(DATA TO EXAMINE)
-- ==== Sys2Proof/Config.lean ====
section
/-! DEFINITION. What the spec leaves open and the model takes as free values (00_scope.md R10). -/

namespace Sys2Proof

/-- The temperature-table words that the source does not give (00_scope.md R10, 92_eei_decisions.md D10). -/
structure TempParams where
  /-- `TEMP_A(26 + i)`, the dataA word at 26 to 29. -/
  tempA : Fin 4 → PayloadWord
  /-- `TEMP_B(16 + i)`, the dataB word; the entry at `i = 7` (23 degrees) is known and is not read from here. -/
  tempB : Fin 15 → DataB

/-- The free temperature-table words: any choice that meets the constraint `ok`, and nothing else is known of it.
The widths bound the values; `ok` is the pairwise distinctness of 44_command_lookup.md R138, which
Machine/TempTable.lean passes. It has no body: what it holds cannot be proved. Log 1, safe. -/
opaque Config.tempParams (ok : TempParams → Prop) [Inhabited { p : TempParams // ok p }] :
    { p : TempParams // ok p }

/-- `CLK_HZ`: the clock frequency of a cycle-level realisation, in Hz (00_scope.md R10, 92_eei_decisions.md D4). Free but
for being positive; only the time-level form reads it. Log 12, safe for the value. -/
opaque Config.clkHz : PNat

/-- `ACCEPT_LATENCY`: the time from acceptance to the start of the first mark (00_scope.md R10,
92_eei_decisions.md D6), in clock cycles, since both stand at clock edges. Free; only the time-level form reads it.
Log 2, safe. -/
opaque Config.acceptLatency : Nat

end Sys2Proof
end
(End DATA TO EXAMINE)
(DATA TO EXAMINE)
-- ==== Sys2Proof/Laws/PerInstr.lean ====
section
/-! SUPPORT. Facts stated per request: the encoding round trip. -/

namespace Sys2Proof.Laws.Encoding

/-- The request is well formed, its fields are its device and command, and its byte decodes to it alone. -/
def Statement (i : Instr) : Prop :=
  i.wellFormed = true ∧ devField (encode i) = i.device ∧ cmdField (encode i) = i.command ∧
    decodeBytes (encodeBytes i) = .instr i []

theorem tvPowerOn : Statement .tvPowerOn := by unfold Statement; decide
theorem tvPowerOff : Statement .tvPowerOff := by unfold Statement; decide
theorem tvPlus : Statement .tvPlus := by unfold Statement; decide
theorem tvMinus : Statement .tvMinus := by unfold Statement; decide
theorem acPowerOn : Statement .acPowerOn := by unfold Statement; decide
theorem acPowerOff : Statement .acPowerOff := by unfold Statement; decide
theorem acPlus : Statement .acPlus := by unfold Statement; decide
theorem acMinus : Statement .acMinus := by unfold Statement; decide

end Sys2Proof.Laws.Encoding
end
(End DATA TO EXAMINE)
:: AIM OF THE EXERCISE ::
Would you please copy every line from the listing above that contains the word "request"?

:: SOLUTION TO THE EXERCISE ::
/-! SUPPORT. Facts stated per request: the encoding round trip. -/
/-- The request is well formed, its fields are its device and command, and its byte decodes to it alone. -/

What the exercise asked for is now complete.